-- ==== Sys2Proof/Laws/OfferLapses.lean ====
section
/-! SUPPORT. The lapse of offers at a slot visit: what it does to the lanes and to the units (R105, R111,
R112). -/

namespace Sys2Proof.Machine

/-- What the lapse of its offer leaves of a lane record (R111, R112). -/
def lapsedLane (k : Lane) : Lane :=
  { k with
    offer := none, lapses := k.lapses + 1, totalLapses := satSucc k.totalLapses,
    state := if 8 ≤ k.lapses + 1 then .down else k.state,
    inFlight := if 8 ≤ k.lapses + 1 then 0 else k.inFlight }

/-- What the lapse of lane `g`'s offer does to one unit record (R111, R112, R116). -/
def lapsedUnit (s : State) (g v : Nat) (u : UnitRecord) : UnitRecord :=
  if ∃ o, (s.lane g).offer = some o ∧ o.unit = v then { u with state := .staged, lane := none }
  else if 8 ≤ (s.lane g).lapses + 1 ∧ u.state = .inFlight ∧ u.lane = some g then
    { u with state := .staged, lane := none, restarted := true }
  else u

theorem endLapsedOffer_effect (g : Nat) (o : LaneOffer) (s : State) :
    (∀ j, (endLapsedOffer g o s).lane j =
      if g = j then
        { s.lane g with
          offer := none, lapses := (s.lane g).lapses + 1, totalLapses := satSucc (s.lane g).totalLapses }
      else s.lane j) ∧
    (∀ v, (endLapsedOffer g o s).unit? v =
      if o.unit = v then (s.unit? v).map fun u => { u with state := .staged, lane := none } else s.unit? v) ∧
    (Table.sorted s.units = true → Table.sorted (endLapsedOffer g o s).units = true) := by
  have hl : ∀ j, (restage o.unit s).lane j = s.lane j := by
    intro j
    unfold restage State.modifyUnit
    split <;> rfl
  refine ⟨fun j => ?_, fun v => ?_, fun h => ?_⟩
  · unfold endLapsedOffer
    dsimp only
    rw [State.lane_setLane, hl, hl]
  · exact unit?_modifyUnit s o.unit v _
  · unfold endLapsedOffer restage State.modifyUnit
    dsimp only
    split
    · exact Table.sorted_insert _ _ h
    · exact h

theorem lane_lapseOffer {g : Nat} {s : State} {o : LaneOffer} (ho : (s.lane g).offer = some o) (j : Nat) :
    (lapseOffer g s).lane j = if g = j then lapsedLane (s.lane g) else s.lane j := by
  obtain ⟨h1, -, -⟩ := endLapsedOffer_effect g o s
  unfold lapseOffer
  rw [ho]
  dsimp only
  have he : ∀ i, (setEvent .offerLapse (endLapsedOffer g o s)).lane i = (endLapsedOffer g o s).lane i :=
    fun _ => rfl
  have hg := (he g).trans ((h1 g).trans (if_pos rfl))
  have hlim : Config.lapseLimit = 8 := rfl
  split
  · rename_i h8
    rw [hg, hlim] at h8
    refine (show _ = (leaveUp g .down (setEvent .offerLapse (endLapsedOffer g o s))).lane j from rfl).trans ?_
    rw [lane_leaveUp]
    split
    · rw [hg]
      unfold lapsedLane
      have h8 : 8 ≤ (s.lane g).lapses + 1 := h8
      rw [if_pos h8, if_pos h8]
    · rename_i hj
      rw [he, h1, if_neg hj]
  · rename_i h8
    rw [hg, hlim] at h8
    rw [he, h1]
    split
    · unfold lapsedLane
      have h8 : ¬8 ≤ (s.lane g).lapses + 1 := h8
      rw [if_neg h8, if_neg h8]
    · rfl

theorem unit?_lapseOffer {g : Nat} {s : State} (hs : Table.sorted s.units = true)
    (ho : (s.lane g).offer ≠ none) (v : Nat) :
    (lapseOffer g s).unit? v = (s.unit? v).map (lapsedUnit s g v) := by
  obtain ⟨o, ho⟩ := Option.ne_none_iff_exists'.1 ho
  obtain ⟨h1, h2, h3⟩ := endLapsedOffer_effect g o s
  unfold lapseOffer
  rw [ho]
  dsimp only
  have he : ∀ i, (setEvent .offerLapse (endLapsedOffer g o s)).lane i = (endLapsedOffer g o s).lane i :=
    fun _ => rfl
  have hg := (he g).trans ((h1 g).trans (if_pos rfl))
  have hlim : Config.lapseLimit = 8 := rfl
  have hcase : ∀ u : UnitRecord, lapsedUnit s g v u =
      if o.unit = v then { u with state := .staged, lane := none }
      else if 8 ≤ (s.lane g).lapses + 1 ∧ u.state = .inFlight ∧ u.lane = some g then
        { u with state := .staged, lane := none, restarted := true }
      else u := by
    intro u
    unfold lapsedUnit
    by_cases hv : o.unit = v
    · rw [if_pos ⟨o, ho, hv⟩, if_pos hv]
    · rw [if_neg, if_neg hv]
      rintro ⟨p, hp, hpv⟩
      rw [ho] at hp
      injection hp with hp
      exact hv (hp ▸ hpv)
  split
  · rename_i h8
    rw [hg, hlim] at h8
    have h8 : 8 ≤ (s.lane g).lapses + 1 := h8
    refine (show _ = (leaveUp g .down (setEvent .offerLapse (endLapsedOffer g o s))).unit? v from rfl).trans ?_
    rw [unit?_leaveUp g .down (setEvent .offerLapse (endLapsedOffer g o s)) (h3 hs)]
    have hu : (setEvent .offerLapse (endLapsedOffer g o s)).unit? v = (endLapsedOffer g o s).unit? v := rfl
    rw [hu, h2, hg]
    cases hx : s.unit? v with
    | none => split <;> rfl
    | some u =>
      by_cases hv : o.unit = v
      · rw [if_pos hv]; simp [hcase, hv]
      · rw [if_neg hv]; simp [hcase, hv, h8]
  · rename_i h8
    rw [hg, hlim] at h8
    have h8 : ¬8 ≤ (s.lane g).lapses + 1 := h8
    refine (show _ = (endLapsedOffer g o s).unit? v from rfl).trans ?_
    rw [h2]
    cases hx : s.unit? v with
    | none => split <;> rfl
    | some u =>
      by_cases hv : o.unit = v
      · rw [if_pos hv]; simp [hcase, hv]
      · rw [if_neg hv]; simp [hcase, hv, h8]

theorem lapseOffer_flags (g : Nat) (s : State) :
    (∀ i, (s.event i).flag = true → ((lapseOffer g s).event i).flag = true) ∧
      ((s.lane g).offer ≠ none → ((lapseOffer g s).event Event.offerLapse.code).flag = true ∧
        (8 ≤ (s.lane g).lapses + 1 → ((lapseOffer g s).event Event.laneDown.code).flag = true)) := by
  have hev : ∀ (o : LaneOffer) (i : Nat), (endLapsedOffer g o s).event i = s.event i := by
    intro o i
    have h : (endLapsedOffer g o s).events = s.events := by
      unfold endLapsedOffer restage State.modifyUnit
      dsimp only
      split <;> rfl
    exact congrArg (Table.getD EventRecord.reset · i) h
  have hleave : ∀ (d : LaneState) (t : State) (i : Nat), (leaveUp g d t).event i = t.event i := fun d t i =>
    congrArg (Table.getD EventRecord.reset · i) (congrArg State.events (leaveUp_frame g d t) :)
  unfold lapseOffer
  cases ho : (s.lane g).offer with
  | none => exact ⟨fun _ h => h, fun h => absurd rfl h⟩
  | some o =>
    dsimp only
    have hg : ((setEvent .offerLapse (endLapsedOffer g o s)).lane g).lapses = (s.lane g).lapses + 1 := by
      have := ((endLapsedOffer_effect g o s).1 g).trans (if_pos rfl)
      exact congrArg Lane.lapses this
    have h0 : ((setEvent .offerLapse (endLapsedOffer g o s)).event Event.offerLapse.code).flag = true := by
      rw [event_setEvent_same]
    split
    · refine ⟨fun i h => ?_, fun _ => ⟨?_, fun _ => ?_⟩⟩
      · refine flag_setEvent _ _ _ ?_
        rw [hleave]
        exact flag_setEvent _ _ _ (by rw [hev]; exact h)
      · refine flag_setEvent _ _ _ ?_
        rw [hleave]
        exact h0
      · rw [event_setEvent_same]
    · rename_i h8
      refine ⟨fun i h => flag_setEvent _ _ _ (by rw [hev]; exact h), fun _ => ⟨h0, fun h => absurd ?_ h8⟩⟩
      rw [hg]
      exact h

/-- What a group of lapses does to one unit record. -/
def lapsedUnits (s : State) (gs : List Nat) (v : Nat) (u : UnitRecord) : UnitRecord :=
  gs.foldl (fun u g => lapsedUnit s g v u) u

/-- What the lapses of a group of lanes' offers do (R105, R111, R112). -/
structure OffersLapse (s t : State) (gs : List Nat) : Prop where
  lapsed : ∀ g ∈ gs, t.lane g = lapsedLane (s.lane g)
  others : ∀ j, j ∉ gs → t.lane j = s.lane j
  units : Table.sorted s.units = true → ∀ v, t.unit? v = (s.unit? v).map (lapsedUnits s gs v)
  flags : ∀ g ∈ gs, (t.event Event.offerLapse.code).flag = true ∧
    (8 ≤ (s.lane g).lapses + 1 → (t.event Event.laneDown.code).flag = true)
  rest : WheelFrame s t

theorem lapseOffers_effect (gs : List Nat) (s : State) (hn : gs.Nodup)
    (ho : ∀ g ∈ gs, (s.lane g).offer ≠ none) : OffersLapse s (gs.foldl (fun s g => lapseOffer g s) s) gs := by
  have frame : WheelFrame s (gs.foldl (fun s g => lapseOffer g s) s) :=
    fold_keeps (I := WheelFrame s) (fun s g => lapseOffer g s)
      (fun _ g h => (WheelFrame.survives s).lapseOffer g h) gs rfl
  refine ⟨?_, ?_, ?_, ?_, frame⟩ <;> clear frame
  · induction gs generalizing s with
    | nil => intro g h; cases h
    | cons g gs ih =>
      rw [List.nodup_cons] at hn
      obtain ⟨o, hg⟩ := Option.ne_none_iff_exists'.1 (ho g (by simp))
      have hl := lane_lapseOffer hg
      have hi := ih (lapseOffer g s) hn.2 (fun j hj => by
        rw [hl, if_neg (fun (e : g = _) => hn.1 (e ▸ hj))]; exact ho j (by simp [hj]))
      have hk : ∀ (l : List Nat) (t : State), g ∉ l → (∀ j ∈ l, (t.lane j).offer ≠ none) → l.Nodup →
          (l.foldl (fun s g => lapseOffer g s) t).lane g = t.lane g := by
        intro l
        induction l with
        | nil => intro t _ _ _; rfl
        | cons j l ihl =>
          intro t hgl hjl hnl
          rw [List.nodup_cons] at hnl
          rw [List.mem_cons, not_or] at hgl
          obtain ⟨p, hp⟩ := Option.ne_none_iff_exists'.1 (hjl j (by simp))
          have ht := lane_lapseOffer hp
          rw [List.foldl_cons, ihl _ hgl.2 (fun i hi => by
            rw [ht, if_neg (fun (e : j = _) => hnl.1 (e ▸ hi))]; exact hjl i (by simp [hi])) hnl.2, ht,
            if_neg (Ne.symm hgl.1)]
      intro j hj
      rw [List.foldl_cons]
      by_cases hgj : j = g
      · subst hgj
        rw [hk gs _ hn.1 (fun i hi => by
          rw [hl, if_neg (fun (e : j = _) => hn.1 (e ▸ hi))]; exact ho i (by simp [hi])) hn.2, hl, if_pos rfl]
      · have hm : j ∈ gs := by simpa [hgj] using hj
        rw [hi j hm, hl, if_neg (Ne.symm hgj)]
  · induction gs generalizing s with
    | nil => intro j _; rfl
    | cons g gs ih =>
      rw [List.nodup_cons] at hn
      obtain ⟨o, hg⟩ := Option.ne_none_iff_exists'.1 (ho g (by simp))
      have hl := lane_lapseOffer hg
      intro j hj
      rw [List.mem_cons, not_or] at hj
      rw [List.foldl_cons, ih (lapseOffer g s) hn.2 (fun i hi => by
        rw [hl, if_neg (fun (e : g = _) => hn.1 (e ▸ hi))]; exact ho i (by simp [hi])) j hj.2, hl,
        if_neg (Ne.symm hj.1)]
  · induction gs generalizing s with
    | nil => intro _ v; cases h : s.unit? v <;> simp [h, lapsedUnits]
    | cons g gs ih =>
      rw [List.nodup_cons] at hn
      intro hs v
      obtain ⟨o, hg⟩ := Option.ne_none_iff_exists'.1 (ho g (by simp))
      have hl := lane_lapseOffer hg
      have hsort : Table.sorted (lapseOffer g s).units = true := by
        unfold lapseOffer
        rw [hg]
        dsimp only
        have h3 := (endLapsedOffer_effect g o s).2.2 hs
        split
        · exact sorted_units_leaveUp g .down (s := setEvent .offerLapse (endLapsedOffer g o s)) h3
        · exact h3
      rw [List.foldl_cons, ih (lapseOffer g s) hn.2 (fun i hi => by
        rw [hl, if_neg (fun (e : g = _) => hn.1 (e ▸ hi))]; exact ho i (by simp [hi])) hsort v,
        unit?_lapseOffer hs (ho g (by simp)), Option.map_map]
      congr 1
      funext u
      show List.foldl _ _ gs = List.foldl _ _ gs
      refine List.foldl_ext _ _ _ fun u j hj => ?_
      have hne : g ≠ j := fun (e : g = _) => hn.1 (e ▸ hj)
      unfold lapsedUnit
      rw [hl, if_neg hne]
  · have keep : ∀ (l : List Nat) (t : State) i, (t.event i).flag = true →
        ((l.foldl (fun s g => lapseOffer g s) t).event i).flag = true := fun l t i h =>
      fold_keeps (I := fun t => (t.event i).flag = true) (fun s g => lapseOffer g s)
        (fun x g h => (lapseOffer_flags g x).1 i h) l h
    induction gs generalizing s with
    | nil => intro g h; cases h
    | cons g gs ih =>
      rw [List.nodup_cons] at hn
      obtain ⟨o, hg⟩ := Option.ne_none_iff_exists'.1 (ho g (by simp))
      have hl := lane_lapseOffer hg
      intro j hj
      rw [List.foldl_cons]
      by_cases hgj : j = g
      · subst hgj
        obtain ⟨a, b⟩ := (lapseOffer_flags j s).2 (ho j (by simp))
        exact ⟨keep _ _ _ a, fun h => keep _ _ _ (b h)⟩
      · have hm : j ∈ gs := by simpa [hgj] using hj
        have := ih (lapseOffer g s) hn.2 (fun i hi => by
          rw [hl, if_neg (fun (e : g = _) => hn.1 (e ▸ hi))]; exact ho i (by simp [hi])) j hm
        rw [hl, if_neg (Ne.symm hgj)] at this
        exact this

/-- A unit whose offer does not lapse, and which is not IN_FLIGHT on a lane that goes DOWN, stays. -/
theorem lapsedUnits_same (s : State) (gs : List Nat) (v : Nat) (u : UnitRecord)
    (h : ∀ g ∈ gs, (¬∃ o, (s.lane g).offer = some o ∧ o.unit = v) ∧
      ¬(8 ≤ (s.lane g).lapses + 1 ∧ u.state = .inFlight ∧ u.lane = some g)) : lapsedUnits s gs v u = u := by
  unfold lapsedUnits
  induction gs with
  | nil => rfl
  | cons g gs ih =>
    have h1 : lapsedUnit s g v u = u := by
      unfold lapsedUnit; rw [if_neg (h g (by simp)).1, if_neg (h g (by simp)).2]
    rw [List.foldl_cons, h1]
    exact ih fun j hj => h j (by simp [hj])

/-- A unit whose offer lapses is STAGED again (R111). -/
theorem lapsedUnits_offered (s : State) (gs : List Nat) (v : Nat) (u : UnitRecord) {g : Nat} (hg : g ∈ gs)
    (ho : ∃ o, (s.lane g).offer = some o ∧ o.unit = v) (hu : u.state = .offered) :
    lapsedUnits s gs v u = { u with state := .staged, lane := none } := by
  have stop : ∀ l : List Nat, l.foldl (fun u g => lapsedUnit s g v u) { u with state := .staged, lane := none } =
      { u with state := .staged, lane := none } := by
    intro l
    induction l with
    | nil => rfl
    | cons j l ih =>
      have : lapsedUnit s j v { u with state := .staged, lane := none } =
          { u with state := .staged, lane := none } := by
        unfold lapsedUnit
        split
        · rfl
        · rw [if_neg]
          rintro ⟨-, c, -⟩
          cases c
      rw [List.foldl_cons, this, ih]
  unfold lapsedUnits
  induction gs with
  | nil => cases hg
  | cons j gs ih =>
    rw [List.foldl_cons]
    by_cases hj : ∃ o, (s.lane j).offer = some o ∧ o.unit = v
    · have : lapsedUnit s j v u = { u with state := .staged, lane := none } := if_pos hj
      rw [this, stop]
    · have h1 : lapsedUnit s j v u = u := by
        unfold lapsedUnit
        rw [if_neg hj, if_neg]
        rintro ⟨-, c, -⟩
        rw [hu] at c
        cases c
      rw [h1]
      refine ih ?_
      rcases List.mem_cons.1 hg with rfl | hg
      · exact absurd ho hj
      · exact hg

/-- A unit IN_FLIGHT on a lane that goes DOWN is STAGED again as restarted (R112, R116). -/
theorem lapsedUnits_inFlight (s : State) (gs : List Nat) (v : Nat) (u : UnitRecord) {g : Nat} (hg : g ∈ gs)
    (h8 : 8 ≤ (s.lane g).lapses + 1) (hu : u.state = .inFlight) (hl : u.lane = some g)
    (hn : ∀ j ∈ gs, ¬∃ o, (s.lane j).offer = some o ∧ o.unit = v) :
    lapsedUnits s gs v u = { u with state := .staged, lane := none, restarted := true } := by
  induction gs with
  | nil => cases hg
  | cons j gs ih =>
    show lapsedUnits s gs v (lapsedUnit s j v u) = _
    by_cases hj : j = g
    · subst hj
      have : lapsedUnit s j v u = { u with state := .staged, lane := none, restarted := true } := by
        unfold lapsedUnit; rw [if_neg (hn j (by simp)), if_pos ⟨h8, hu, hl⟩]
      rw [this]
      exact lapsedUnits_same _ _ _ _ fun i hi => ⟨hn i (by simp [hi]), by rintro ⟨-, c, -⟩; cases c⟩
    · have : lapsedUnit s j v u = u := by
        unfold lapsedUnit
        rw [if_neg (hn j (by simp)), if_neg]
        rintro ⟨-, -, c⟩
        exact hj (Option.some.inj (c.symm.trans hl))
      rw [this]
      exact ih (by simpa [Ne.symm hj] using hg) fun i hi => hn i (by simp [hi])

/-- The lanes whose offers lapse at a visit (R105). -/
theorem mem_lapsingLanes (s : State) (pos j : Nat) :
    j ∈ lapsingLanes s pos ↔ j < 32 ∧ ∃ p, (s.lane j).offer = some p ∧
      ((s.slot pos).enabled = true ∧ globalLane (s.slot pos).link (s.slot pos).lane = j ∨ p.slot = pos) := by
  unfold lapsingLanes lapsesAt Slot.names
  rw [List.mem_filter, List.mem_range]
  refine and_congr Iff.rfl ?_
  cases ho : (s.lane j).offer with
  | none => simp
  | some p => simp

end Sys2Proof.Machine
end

What to do
All lines above from the one holding "lapsed : ∀ g" to the one holding "have hi := ih", inclusive, are to be copied exactly; no other line is wanted.

The completed task
  lapsed : ∀ g ∈ gs, t.lane g = lapsedLane (s.lane g)
  others : ∀ j, j ∉ gs → t.lane j = s.lane j
  units : Table.sorted s.units = true → ∀ v, t.unit? v = (s.unit? v).map (lapsedUnits s gs v)
  flags : ∀ g ∈ gs, (t.event Event.offerLapse.code).flag = true ∧
    (8 ≤ (s.lane g).lapses + 1 → (t.event Event.laneDown.code).flag = true)
  rest : WheelFrame s t

theorem lapseOffers_effect (gs : List Nat) (s : State) (hn : gs.Nodup)
    (ho : ∀ g ∈ gs, (s.lane g).offer ≠ none) : OffersLapse s (gs.foldl (fun s g => lapseOffer g s) s) gs := by
  have frame : WheelFrame s (gs.foldl (fun s g => lapseOffer g s) s) :=
    fold_keeps (I := WheelFrame s) (fun s g => lapseOffer g s)
      (fun _ g h => (WheelFrame.survives s).lapseOffer g h) gs rfl
  refine ⟨?_, ?_, ?_, ?_, frame⟩ <;> clear frame
  · induction gs generalizing s with
    | nil => intro g h; cases h
    | cons g gs ih =>
      rw [List.nodup_cons] at hn
      obtain ⟨o, hg⟩ := Option.ne_none_iff_exists'.1 (ho g (by simp))
      have hl := lane_lapseOffer hg
      have hi := ih (lapseOffer g s) hn.2 (fun j hj => by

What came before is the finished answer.